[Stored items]
____________________
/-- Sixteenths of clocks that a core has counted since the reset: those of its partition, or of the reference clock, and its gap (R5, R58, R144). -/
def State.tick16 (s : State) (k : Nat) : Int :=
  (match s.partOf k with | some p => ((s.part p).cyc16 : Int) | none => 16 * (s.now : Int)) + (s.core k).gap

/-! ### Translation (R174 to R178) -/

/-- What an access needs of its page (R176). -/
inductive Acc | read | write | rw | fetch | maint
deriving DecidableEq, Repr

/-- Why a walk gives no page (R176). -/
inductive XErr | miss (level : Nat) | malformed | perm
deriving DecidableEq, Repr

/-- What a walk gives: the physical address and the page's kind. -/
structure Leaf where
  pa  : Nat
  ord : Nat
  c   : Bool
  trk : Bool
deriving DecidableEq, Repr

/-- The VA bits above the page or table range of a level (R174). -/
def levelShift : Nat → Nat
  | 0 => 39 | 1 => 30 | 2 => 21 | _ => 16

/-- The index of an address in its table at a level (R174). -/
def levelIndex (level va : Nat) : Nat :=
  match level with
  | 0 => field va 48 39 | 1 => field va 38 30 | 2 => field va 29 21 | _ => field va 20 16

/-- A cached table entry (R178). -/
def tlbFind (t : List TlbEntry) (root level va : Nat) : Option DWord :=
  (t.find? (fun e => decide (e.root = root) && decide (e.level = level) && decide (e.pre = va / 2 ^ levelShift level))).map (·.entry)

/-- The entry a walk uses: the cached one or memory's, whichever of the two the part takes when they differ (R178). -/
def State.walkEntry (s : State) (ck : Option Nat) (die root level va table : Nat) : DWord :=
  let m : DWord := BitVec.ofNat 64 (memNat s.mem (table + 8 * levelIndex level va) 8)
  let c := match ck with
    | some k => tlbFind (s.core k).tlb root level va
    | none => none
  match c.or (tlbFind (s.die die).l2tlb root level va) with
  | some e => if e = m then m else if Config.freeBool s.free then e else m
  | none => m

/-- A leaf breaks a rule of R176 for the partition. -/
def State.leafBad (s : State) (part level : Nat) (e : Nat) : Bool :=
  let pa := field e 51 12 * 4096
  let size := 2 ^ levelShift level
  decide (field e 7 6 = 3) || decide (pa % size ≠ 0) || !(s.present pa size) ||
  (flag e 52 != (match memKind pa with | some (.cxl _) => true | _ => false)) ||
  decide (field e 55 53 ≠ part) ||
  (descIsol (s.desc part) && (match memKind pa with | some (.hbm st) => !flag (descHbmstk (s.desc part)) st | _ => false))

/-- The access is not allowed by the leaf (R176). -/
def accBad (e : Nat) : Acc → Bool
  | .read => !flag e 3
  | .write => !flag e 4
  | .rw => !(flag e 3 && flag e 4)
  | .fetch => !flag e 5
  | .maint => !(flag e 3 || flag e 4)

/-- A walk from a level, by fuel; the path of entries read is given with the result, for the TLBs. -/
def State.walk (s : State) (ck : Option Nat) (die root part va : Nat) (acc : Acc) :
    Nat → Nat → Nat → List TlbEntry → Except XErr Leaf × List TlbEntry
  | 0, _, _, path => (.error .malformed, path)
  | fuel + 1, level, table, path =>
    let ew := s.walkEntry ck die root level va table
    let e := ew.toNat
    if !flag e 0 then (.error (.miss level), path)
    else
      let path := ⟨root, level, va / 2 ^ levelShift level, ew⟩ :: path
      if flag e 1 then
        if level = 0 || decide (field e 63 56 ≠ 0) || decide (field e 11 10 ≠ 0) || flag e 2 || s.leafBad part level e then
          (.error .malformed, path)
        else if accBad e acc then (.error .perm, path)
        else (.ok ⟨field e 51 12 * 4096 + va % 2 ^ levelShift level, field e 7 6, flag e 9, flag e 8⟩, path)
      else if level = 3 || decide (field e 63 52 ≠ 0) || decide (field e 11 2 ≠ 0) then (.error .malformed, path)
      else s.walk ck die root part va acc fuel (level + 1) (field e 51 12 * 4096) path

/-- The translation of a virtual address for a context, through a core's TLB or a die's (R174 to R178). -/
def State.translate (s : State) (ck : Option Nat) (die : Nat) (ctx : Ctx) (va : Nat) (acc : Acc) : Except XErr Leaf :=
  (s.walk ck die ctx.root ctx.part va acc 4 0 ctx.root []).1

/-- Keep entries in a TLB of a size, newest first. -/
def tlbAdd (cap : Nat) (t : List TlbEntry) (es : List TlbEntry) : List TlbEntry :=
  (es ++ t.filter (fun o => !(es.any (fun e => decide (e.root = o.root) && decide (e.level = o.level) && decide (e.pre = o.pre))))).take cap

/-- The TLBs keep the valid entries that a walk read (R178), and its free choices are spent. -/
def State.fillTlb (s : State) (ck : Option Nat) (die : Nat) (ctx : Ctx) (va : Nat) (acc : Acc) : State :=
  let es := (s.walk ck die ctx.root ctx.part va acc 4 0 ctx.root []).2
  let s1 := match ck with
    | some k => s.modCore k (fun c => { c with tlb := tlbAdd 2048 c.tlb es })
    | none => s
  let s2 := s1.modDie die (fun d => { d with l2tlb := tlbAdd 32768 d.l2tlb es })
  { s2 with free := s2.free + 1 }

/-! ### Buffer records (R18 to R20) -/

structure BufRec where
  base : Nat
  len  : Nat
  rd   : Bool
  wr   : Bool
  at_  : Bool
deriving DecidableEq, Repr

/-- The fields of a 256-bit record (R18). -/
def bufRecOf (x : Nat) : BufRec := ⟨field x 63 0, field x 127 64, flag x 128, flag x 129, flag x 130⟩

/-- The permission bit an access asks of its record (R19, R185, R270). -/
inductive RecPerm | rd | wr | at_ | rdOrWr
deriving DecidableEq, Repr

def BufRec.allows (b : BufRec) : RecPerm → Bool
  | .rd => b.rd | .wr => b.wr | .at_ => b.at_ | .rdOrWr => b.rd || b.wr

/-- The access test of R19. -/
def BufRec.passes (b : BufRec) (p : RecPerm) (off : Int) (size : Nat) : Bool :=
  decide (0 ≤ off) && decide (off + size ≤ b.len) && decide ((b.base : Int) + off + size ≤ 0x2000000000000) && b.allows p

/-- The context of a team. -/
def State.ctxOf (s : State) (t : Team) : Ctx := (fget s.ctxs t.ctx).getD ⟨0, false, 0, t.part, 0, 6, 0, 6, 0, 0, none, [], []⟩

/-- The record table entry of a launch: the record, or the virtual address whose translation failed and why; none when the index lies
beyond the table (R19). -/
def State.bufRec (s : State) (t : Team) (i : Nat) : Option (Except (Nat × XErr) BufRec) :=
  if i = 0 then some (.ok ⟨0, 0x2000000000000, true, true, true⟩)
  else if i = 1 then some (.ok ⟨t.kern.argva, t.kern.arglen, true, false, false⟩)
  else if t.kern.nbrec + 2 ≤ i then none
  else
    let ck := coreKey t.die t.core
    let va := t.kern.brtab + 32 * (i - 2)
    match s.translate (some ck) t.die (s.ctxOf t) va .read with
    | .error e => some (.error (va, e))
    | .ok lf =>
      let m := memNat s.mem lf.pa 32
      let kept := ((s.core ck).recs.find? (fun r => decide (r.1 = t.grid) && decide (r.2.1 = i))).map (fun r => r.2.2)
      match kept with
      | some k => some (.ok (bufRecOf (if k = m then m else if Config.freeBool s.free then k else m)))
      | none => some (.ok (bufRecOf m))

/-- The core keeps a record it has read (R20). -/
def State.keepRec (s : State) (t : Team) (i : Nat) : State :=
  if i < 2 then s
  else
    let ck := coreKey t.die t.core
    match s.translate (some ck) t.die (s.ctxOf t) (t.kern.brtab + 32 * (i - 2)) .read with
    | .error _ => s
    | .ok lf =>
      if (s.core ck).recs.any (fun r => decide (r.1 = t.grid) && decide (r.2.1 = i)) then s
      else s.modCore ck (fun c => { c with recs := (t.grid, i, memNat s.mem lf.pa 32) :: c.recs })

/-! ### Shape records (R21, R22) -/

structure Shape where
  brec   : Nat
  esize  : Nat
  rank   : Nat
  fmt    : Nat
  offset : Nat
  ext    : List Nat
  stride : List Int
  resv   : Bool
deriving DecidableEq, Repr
____________________
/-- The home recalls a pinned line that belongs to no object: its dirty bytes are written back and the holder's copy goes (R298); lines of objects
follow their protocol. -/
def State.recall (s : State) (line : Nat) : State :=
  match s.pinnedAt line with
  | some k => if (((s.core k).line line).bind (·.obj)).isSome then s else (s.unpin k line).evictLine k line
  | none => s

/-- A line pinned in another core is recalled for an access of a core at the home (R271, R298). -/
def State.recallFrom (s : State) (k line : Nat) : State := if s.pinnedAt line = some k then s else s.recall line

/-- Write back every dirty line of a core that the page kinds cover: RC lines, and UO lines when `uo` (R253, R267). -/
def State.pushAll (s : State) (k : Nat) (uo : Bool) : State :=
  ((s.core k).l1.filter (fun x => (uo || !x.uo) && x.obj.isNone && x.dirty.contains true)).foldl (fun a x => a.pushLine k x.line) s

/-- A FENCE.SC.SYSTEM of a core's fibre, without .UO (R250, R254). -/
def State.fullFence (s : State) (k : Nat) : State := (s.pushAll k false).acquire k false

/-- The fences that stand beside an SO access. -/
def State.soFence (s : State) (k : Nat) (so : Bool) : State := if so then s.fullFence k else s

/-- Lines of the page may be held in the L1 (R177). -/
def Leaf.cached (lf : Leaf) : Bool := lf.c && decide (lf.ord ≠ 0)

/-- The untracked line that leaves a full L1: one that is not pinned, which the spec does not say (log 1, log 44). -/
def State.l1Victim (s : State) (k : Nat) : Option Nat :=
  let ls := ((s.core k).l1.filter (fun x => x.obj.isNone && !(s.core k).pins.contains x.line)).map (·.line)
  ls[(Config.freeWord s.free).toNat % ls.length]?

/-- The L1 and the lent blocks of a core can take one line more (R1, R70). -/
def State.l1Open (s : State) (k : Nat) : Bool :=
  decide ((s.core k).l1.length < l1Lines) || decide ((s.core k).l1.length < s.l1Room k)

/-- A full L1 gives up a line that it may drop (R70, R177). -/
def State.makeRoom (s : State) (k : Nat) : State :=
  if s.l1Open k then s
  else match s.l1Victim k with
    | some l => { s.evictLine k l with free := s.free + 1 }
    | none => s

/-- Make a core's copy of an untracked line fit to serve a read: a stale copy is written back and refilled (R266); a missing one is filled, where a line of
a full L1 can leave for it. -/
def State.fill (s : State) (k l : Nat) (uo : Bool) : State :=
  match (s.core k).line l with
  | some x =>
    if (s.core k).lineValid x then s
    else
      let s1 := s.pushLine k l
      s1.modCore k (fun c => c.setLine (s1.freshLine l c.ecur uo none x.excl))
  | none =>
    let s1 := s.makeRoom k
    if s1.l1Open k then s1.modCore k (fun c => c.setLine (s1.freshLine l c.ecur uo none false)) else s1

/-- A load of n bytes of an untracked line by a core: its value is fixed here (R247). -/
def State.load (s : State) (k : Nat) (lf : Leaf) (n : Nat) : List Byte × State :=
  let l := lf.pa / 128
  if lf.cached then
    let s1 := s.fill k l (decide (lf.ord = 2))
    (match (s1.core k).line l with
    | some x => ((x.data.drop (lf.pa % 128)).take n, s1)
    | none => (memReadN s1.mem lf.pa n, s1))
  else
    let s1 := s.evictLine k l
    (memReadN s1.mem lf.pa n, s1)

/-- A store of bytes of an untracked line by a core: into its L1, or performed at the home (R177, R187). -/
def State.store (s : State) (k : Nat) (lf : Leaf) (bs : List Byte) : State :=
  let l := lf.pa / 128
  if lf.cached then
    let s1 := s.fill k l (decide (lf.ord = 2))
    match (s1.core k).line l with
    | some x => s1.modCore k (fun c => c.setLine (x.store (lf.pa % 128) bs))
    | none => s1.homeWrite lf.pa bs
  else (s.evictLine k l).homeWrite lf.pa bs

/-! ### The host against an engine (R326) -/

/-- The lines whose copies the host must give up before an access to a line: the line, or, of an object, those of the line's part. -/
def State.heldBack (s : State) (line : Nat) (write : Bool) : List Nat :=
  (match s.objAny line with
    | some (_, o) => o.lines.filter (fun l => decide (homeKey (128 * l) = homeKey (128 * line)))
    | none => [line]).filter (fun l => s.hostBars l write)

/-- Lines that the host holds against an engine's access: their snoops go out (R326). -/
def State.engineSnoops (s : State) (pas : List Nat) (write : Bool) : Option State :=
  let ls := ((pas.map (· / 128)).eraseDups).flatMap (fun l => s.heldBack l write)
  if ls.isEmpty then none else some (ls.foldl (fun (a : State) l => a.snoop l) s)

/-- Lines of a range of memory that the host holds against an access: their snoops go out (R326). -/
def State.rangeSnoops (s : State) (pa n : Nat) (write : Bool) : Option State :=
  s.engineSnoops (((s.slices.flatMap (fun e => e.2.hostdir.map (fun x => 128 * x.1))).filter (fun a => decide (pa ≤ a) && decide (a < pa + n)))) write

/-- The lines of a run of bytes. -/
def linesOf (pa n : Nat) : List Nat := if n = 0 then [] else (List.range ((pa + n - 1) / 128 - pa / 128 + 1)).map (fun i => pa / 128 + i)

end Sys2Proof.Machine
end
____________________
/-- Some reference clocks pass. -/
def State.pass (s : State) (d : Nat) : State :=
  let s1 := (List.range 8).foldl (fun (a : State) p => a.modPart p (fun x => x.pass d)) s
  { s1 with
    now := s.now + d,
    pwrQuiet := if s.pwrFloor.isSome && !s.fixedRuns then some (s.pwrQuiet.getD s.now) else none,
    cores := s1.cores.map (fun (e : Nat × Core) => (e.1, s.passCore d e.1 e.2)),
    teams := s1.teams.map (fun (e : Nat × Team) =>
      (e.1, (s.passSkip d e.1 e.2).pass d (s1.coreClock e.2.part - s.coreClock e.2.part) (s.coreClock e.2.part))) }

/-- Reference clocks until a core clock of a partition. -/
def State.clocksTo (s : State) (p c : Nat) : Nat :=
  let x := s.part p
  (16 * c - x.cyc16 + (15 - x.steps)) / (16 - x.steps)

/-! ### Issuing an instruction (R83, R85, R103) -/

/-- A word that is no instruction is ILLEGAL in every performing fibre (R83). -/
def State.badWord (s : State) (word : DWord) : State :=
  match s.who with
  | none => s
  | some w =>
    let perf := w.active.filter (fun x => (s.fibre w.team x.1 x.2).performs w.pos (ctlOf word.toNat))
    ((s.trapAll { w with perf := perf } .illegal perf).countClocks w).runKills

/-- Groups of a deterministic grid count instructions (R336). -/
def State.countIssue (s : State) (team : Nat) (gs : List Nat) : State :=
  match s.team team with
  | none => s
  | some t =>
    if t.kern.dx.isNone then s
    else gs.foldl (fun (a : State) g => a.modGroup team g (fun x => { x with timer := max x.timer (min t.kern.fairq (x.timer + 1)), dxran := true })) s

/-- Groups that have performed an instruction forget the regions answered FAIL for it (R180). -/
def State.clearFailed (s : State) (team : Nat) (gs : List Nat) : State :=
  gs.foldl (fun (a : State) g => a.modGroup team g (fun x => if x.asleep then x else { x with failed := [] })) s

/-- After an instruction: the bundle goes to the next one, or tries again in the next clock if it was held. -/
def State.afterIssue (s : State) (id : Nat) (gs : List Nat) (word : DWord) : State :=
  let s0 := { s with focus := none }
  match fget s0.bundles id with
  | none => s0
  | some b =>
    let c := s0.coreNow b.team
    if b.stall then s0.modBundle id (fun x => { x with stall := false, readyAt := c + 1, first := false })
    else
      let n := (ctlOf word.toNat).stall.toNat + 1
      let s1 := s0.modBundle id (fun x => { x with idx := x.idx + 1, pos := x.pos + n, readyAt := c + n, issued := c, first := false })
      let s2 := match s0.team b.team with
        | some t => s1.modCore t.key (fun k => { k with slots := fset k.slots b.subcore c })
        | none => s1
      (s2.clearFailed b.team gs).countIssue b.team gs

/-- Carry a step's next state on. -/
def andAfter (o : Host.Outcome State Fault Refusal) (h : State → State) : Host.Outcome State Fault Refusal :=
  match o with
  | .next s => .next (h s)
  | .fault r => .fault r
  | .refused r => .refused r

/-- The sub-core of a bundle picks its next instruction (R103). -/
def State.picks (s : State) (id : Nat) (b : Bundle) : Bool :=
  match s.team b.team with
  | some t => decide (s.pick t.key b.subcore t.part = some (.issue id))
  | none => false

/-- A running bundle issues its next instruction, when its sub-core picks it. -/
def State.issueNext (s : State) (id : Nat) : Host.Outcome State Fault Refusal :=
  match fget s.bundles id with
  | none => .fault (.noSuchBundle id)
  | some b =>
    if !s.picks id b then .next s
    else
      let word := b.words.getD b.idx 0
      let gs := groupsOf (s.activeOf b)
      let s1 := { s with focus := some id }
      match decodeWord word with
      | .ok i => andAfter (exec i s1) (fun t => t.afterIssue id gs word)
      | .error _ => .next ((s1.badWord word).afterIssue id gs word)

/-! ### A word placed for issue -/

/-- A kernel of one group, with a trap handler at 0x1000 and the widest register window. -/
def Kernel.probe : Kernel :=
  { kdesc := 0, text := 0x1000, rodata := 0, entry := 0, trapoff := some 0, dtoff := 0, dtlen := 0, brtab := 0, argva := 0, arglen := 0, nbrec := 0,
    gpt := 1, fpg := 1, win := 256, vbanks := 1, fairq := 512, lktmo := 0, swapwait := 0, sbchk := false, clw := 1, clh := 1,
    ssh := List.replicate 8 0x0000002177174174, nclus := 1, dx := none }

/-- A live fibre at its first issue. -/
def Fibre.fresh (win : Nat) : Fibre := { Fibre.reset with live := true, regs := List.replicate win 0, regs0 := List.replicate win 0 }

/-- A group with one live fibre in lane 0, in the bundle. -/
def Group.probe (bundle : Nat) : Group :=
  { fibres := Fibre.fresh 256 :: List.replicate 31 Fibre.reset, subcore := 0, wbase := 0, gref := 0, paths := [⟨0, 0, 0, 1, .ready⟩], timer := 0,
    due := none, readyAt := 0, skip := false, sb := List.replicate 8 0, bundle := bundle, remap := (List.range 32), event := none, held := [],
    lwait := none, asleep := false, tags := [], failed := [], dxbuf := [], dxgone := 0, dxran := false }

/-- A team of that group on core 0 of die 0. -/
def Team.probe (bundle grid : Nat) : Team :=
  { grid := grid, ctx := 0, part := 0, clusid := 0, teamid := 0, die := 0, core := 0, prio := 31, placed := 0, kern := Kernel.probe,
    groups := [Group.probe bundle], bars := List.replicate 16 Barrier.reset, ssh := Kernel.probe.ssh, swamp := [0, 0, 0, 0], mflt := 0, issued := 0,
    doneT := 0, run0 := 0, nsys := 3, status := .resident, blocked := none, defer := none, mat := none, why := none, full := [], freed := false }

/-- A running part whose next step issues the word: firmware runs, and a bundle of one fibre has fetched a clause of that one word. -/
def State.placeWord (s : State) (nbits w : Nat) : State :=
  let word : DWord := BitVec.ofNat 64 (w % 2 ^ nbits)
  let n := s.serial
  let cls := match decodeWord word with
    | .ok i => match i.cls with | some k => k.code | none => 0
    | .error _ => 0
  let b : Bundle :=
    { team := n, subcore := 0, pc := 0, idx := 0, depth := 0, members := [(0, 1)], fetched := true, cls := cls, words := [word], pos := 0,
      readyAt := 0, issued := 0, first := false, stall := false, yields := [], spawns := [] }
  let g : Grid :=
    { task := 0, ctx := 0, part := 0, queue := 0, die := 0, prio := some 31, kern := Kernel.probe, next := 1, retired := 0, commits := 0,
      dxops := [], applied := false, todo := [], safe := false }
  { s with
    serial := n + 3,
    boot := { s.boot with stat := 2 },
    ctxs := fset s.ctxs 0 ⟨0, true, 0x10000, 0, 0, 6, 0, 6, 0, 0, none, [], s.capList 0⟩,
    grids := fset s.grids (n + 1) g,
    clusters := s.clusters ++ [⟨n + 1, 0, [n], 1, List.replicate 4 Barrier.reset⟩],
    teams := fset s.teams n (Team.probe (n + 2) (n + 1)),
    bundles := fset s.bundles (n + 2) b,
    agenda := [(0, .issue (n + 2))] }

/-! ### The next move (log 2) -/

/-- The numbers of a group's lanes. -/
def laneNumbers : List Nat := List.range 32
____________________
Begin at the line that has "match c.or (tlbFind" in the entries above; stop after the line that has "decide (field e 7". Transcribe exactly those lines and no others.

  match c.or (tlbFind (s.die die).l2tlb root level va) with
  | some e => if e = m then m else if Config.freeBool s.free then e else m
  | none => m

/-- A leaf breaks a rule of R176 for the partition. -/
def State.leafBad (s : State) (part level : Nat) (e : Nat) : Bool :=
  let pa := field e 51 12 * 4096
  let size := 2 ^ levelShift level
  decide (field e 7 6 = 3) || decide (pa % size ≠ 0) || !(s.present pa size) ||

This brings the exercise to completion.